Syed was 17 when his high school ex-girlfriend and classmate, Hae Min Lee, was found strangled to death and buried in a makeshift grave in 1999. He was arrested weeks later and ultimately convicted of murder. He received life in prison, plus 30 years.

Despite the ongoing litigation, Syed remains free for the time being. His many supporters have expressed alarm at the possibility he could be taken back into custody, depending on how the case plays out.

Maryland law says victims should receive prior notice of conviction vacatur hearings, and that right was violated in the case of Lee’s brother, the appellate court ruled last month.

Young Lee was notified on a Friday afternoon that the hearing would take place the following Monday, which didn’t give him enough time to make travel arrangements from his home in California. However, he attended the hearing via video conference and spoke during the proceeding about how the case has impacted his family.

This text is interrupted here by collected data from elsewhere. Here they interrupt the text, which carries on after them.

/-! ### SPK.RX -/

/-- The cases of a byte event of SPK.RX. -/
inductive SpkCase (w : Byte) (s : State) : State → Prop where
  | abort (h : cancelRun s.cancnt w = 5) : SpkCase w s ((s.escDec w).2.finish .abort .none 0)
  | escape (h : cancelRun s.cancnt w ≠ 5) (hw : w = zdle) : SpkCase w s (s.escDec w).2
  | badEscape : SpkCase w s ((s.escDec w).2.finish .corrupt .badEscape 0)
  | overrun (b : Byte) (he : (s.escDec w).1 = .data b) (hp : s.phase = phaseSpkData) (hi : s.idx = s.rxmax) :
      SpkCase w s ((s.escDec w).2.finish .overrun .none 0)
  | payload (b : Byte) (he : (s.escDec w).1 = .data b) (hp : s.phase = phaseSpkData) (hi : s.idx ≠ s.rxmax)
      (ha : s.idx.toNat < s.size) :
      SpkCase w s { { (s.escDec w).2 with pbuf := s.pbuf.write s.idx.toNat b }.foldCheck s.rxc32 b with
        idx := s.idx + 1, rxlen := s.idx + 1 }
  | trailer (b : Byte) (he : (s.escDec w).1 = .data b) (hp : s.phase ≠ phaseSpkData) (hj : s.tidx.toNat < 4)
      (hl : s.tidx + 1 ≠ if s.rxc32 then 4 else 2) :
      SpkCase w s { (s.escDec w).2 with tbuf := s.tbuf.set s.tidx.toNat b, tidx := s.tidx + 1 }
  | last (b : Byte) (he : (s.escDec w).1 = .data b) (hp : s.phase ≠ phaseSpkData) (hj : s.tidx.toNat < 4)
      (hl : s.tidx + 1 = if s.rxc32 then 4 else 2) (ok : Bool)
      (hok : ok = spkCheckOk { (s.escDec w).2 with tbuf := s.tbuf.set s.tidx.toNat b, tidx := s.tidx + 1 }) :
      SpkCase w s
        ({ (s.escDec w).2 with tbuf := s.tbuf.set s.tidx.toNat b, tidx := s.tidx + 1 }.finishCheck ok)
  | frameEnd (fe : FrameEnd) (he : (s.escDec w).1 = .frameEnd fe) (hp : s.phase = phaseSpkData) :
      SpkCase w s { (s.escDec w).2.foldCheck s.rxc32 (letterOf fe) with fe := fe, phase := phaseSpkTrail, tidx := 0 }
  | strayFrameEnd (hp : s.phase ≠ phaseSpkData) :
      SpkCase w s ((s.escDec w).2.finish .corrupt .unexpectedFrameEnd 0)

/-- A payload byte overruns or is stored and folded (43_subpacket R151). -/
theorem spkData_next {b : Byte} {s t : State} (h : spkData b s = .next t) :
    (s.idx = s.rxmax ∧ t = s.finish .overrun .none 0)
    ∨ (s.idx ≠ s.rxmax ∧ s.idx.toNat < s.size
        ∧ t = { { s with pbuf := s.pbuf.write s.idx.toNat b }.foldCheck s.rxc32 b with
            idx := s.idx + 1, rxlen := s.idx + 1 }) := by
  unfold spkData at h
  split at h
  · cases h
    exact .inl ⟨‹_›, rfl⟩
  · obtain ⟨ha, h⟩ := State.storePbuf_next h
    cases h
    exact .inr ⟨‹_›, ha, rfl⟩

/-- A trailer byte completes the subpacket or only counts (43_subpacket R149). -/
theorem spkTrail_next {b : Byte} {s t : State} (h : spkTrail b s = .next t) : ∃ hj : s.tidx.toNat < 4,
    (s.tidx + 1 = (if s.rxc32 then 4 else 2)
      ∧ t = { s with tbuf := s.tbuf.set s.tidx.toNat b, tidx := s.tidx + 1 }.finishCheck
          (spkCheckOk { s with tbuf := s.tbuf.set s.tidx.toNat b, tidx := s.tidx + 1 }))
    ∨ (s.tidx + 1 ≠ (if s.rxc32 then 4 else 2)
      ∧ t = { s with tbuf := s.tbuf.set s.tidx.toNat b, tidx := s.tidx + 1 }) := by
  unfold spkTrail at h
  obtain ⟨hj, h⟩ := State.storeTbuf_next h
  have h' : (if s.tidx + 1 = (if s.rxc32 then 4 else 2) then
      { s with tbuf := s.tbuf.set s.tidx.toNat b, tidx := s.tidx + 1 }.finishCheck
        (spkCheckOk { s with tbuf := s.tbuf.set s.tidx.toNat b, tidx := s.tidx + 1 })
      else { s with tbuf := s.tbuf.set s.tidx.toNat b, tidx := s.tidx + 1 }) = t := Host.Outcome.next.inj h
  refine ⟨hj, ?_⟩
  by_cases hl : s.tidx + 1 = if s.rxc32 then 4 else 2
  · rw [if_pos hl] at h'
    exact .inl ⟨hl, h'.symm⟩
  · rw [if_neg hl] at h'
    exact .inr ⟨hl, h'.symm⟩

Syed’s attorneys have argued Lee’s ability to participate remotely satisfied the crime victims’ rights requirements. In the motion for reconsideration, they also argue Lee should have to prove that his in-person attendance would have changed the hearing’s outcome; otherwise, the lower court’s error should be considered “harmless.” They quoted an earlier ruling by the Appellate Court of Maryland that says “it is the policy of this Court not to reverse for harmless error.”

David Sanford, an attorney for the Lee family, said he believes the judges will not waver in their commitment to victims’ rights.

“The Maryland Constitution and the collective wisdom of the Maryland State Legislature recognize victims’ rights as being an essential part of the legal fabric of Maryland,” he said in a statement Wednesday. “We have confidence that the Appellate Court will uphold those rights again.”

While the appellate judges found Lee’s rights were violated because of the timeline, they also found he had no explicit “right to be heard” during the hearing. His attorneys had requested the opportunity to present evidence and interrogate witnesses, which the judges said would “result in a huge shift in practice.”

In a dissenting opinion that largely refuted findings of the two majority judges, Judge Stuart Berger said Maryland legislators should develop more specific victims’ rights requirements — including how much notice they should receive for conviction vacatur hearings — instead of leaving it to the courts to interpret a patchwork of existing statutes that don’t directly address the issue.